§ **AIM OF THE TASK**
Everything from the line containing "obtain rfl : c" through the line containing "((batching [.gap] (machine" should be repeated exactly, and nothing else from the data.

§ **PROVIDED INFORMATION**
################

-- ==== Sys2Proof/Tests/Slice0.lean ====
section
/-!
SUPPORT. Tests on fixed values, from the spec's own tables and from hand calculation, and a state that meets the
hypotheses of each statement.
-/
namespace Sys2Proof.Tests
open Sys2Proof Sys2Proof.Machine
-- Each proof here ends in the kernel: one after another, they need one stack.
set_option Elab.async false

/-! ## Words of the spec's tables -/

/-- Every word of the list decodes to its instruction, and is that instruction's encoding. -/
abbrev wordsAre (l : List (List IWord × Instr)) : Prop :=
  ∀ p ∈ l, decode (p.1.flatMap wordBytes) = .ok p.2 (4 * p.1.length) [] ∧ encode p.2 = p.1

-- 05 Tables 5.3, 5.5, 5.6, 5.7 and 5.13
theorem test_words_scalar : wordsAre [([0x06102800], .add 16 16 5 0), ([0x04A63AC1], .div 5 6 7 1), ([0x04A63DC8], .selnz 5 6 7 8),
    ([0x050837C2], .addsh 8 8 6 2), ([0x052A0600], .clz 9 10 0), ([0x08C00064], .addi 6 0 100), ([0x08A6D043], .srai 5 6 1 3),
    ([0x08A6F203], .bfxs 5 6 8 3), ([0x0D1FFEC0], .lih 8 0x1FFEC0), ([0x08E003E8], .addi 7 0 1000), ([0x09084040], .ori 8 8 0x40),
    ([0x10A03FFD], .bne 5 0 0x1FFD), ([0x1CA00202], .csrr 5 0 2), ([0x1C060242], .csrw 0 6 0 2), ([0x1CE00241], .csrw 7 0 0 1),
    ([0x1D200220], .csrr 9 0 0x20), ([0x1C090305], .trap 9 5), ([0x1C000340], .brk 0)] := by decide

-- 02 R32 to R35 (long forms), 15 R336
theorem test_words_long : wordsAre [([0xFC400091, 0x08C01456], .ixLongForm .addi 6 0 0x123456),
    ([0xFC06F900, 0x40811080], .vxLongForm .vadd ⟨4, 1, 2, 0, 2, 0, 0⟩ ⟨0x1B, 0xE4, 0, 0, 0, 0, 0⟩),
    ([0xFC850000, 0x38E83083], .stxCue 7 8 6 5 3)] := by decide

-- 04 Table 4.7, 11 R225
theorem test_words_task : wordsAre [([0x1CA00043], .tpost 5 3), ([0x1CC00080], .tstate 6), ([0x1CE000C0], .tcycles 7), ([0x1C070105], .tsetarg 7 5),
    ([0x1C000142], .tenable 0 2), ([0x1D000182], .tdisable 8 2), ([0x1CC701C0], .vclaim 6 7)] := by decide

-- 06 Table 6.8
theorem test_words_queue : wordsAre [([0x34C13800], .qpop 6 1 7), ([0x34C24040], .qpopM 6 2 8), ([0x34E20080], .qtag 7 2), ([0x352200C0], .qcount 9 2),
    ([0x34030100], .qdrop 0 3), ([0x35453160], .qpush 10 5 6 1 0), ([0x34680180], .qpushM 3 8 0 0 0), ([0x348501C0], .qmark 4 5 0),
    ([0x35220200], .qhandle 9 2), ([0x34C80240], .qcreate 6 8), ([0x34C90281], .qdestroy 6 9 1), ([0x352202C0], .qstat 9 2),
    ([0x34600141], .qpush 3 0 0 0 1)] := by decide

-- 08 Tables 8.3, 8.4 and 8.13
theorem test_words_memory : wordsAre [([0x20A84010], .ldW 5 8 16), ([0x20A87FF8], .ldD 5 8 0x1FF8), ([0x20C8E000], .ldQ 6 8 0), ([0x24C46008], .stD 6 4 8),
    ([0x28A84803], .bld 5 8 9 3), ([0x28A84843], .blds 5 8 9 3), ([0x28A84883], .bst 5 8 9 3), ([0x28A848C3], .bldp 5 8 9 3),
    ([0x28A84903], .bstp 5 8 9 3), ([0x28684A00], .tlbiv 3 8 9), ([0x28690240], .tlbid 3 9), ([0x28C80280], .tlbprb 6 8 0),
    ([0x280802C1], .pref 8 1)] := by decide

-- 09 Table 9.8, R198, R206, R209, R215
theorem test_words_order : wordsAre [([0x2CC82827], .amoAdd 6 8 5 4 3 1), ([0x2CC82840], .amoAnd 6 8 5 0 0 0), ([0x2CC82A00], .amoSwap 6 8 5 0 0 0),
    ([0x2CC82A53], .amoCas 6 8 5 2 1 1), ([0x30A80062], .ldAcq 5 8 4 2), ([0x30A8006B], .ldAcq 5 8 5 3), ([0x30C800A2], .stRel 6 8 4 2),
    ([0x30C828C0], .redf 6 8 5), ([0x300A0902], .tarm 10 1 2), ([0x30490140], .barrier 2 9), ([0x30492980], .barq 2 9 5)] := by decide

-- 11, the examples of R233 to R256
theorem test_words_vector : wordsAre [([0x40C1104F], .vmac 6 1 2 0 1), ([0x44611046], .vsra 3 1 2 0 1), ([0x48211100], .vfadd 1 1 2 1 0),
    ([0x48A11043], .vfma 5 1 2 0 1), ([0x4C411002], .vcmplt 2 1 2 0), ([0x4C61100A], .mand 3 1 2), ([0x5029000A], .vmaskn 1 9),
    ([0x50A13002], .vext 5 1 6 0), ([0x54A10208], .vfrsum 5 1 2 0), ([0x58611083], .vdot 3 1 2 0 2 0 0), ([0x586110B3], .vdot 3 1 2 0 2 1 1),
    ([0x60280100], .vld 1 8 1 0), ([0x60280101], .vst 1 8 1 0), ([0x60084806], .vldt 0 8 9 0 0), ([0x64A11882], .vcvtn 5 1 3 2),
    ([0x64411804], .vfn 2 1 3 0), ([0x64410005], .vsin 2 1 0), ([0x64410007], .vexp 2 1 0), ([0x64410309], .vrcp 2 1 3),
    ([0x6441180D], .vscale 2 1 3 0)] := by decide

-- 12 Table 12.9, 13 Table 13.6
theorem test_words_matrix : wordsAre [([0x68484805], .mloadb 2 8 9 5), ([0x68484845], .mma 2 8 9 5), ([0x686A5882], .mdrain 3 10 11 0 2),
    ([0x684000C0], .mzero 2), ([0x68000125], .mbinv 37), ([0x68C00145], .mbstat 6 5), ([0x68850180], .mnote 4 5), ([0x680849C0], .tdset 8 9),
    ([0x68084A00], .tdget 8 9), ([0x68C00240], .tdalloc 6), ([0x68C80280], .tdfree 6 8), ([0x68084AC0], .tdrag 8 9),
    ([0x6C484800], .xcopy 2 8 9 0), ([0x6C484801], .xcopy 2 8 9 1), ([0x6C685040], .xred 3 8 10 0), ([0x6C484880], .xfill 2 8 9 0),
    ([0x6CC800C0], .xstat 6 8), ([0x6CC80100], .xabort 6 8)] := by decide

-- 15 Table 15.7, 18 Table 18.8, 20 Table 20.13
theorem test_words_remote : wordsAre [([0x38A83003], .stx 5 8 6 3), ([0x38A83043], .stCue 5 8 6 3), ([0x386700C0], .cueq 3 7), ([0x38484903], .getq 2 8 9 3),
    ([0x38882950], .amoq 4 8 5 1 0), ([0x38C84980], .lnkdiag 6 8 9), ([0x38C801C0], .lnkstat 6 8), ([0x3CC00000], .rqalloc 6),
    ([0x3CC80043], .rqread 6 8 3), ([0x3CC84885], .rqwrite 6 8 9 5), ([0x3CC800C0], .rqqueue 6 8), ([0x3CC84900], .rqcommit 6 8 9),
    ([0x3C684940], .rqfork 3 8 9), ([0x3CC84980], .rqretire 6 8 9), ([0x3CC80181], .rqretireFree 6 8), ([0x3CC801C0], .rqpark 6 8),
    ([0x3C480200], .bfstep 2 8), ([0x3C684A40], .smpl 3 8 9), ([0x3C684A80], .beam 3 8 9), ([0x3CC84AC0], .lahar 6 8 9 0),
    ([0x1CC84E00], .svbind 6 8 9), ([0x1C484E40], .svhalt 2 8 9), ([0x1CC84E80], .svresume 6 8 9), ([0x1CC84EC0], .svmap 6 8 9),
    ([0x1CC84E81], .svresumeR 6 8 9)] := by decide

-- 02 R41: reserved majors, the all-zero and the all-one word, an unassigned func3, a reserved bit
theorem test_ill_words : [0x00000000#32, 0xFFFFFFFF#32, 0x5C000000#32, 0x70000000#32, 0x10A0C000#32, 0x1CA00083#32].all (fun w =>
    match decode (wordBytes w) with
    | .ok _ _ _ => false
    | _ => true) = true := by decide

################

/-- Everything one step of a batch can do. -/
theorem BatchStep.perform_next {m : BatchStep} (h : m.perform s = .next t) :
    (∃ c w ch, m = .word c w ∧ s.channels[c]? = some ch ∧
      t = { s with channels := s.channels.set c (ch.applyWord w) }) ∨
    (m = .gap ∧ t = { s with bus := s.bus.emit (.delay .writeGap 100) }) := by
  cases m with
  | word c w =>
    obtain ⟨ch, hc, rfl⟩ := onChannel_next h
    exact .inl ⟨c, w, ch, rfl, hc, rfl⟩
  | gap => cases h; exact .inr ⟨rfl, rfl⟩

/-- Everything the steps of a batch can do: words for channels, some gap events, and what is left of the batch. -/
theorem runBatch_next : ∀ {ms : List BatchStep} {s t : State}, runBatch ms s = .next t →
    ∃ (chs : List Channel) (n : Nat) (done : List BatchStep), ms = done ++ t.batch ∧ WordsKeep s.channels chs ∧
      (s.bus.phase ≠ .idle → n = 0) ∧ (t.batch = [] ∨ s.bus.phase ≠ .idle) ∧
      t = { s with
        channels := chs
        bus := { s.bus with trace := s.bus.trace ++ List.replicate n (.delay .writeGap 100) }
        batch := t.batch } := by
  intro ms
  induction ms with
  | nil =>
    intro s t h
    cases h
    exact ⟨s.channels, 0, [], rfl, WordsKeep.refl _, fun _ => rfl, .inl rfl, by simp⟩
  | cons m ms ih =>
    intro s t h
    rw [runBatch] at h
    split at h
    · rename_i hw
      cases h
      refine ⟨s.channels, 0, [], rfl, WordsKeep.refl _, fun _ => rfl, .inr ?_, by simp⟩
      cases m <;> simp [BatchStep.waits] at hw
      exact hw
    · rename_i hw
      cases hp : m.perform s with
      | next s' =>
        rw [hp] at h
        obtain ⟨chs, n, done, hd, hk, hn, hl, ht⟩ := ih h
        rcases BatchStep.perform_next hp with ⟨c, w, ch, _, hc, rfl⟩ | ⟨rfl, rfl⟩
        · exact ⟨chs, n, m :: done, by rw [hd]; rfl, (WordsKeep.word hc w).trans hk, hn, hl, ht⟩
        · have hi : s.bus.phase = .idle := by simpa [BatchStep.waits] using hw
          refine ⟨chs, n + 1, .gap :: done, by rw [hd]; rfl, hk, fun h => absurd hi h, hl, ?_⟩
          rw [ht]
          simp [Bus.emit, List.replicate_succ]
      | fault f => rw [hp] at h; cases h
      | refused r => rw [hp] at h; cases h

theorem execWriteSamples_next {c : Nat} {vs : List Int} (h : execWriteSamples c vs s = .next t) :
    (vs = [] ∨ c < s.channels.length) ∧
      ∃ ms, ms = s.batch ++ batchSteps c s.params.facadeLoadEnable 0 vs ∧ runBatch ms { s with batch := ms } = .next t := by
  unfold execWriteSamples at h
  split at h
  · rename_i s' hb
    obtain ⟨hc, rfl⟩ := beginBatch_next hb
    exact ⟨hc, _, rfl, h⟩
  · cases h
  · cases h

################

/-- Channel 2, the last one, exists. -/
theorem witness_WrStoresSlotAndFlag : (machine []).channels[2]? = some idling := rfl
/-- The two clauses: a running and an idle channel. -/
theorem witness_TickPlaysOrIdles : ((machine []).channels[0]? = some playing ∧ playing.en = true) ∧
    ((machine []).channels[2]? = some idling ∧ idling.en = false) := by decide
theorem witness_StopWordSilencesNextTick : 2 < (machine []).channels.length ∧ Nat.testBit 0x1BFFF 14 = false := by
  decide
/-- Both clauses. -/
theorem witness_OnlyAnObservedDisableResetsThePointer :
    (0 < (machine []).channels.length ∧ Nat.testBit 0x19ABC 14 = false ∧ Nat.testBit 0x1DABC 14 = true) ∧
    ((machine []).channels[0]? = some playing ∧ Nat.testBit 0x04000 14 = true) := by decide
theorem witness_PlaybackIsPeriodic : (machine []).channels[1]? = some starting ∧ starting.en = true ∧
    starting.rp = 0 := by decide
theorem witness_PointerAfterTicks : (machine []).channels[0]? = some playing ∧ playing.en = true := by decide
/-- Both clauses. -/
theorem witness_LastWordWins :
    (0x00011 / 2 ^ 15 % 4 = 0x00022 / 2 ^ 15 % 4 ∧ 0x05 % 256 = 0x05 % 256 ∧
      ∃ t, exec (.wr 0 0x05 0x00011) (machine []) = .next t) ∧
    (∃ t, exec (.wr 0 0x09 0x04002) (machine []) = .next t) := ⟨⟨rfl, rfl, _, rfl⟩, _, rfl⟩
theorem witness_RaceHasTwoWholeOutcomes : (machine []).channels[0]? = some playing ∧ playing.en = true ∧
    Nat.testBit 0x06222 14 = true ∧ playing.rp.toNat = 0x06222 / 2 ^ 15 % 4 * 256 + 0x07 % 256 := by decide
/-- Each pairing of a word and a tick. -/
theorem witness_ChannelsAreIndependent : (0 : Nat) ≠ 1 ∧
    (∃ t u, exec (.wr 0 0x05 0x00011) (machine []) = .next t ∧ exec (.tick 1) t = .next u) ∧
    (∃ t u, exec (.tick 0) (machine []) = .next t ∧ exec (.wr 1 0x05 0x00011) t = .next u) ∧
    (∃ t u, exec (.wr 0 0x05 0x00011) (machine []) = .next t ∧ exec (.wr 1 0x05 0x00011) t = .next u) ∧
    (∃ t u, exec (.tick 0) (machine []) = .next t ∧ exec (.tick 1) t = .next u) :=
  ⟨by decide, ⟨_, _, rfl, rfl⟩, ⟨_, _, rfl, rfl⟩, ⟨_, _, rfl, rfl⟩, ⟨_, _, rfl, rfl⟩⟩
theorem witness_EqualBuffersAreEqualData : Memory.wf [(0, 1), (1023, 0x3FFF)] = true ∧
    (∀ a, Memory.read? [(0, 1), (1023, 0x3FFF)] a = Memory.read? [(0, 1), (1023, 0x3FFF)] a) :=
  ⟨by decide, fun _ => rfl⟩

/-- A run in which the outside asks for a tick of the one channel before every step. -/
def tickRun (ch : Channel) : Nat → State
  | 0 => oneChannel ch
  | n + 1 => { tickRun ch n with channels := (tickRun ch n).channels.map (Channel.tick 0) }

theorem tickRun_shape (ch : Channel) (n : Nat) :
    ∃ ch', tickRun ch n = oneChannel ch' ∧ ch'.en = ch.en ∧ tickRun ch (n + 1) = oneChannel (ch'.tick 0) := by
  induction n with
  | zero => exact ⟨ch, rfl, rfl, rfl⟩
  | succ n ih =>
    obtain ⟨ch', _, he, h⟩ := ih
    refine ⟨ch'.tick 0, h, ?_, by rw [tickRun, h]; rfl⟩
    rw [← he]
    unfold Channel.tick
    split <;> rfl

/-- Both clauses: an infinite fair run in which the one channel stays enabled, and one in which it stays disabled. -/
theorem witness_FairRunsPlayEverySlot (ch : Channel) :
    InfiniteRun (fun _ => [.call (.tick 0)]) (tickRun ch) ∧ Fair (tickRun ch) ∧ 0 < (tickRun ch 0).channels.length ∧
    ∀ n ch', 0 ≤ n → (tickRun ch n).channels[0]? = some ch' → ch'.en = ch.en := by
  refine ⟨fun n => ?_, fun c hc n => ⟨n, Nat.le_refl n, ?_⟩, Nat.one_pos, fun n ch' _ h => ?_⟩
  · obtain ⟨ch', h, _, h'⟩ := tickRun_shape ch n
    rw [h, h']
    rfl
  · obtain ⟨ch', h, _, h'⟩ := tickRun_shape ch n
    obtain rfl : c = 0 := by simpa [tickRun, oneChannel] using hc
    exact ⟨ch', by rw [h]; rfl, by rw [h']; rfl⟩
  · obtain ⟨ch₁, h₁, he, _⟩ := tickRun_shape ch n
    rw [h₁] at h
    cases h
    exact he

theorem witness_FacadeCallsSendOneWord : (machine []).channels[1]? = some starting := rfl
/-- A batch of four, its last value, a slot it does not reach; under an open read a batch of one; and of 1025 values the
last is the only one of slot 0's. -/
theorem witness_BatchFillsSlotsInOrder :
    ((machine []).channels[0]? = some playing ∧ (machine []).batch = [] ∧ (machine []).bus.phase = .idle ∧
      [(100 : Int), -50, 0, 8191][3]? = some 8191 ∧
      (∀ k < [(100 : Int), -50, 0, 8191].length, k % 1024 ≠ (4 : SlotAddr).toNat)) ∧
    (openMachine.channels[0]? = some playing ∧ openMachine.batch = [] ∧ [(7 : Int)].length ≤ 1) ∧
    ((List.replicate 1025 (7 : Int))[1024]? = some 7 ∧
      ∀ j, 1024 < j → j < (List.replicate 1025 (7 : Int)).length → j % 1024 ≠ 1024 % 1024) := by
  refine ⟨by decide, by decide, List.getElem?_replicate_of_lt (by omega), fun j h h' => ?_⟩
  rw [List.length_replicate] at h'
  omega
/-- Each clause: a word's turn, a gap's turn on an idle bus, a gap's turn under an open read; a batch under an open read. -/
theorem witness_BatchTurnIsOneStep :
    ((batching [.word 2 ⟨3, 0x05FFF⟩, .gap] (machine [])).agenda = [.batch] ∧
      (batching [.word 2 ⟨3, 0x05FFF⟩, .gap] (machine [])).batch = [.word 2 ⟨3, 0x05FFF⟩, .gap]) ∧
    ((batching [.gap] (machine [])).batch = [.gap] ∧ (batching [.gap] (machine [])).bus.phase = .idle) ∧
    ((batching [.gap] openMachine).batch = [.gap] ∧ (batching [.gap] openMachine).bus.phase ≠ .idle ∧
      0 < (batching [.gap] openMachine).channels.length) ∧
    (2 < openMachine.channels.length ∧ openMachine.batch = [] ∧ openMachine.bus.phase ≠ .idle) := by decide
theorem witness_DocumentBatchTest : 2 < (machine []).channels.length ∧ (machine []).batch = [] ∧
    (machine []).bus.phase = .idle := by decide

################

§ **TASK OUTPUT**
    obtain rfl : c = 0 := by simpa [tickRun, oneChannel] using hc
    exact ⟨ch', by rw [h]; rfl, by rw [h']; rfl⟩
  · obtain ⟨ch₁, h₁, he, _⟩ := tickRun_shape ch n
    rw [h₁] at h
    cases h
    exact he

theorem witness_FacadeCallsSendOneWord : (machine []).channels[1]? = some starting := rfl
/-- A batch of four, its last value, a slot it does not reach; under an open read a batch of one; and of 1025 values the
last is the only one of slot 0's. -/
theorem witness_BatchFillsSlotsInOrder :
    ((machine []).channels[0]? = some playing ∧ (machine []).batch = [] ∧ (machine []).bus.phase = .idle ∧
      [(100 : Int), -50, 0, 8191][3]? = some 8191 ∧
      (∀ k < [(100 : Int), -50, 0, 8191].length, k % 1024 ≠ (4 : SlotAddr).toNat)) ∧
    (openMachine.channels[0]? = some playing ∧ openMachine.batch = [] ∧ [(7 : Int)].length ≤ 1) ∧
    ((List.replicate 1025 (7 : Int))[1024]? = some 7 ∧
      ∀ j, 1024 < j → j < (List.replicate 1025 (7 : Int)).length → j % 1024 ≠ 1024 % 1024) := by
  refine ⟨by decide, by decide, List.getElem?_replicate_of_lt (by omega), fun j h h' => ?_⟩
  rw [List.length_replicate] at h'
  omega
/-- Each clause: a word's turn, a gap's turn on an idle bus, a gap's turn under an open read; a batch under an open read. -/
theorem witness_BatchTurnIsOneStep :
    ((batching [.word 2 ⟨3, 0x05FFF⟩, .gap] (machine [])).agenda = [.batch] ∧
      (batching [.word 2 ⟨3, 0x05FFF⟩, .gap] (machine [])).batch = [.word 2 ⟨3, 0x05FFF⟩, .gap]) ∧
    ((batching [.gap] (machine [])).batch = [.gap] ∧ (batching [.gap] (machine [])).bus.phase = .idle) ∧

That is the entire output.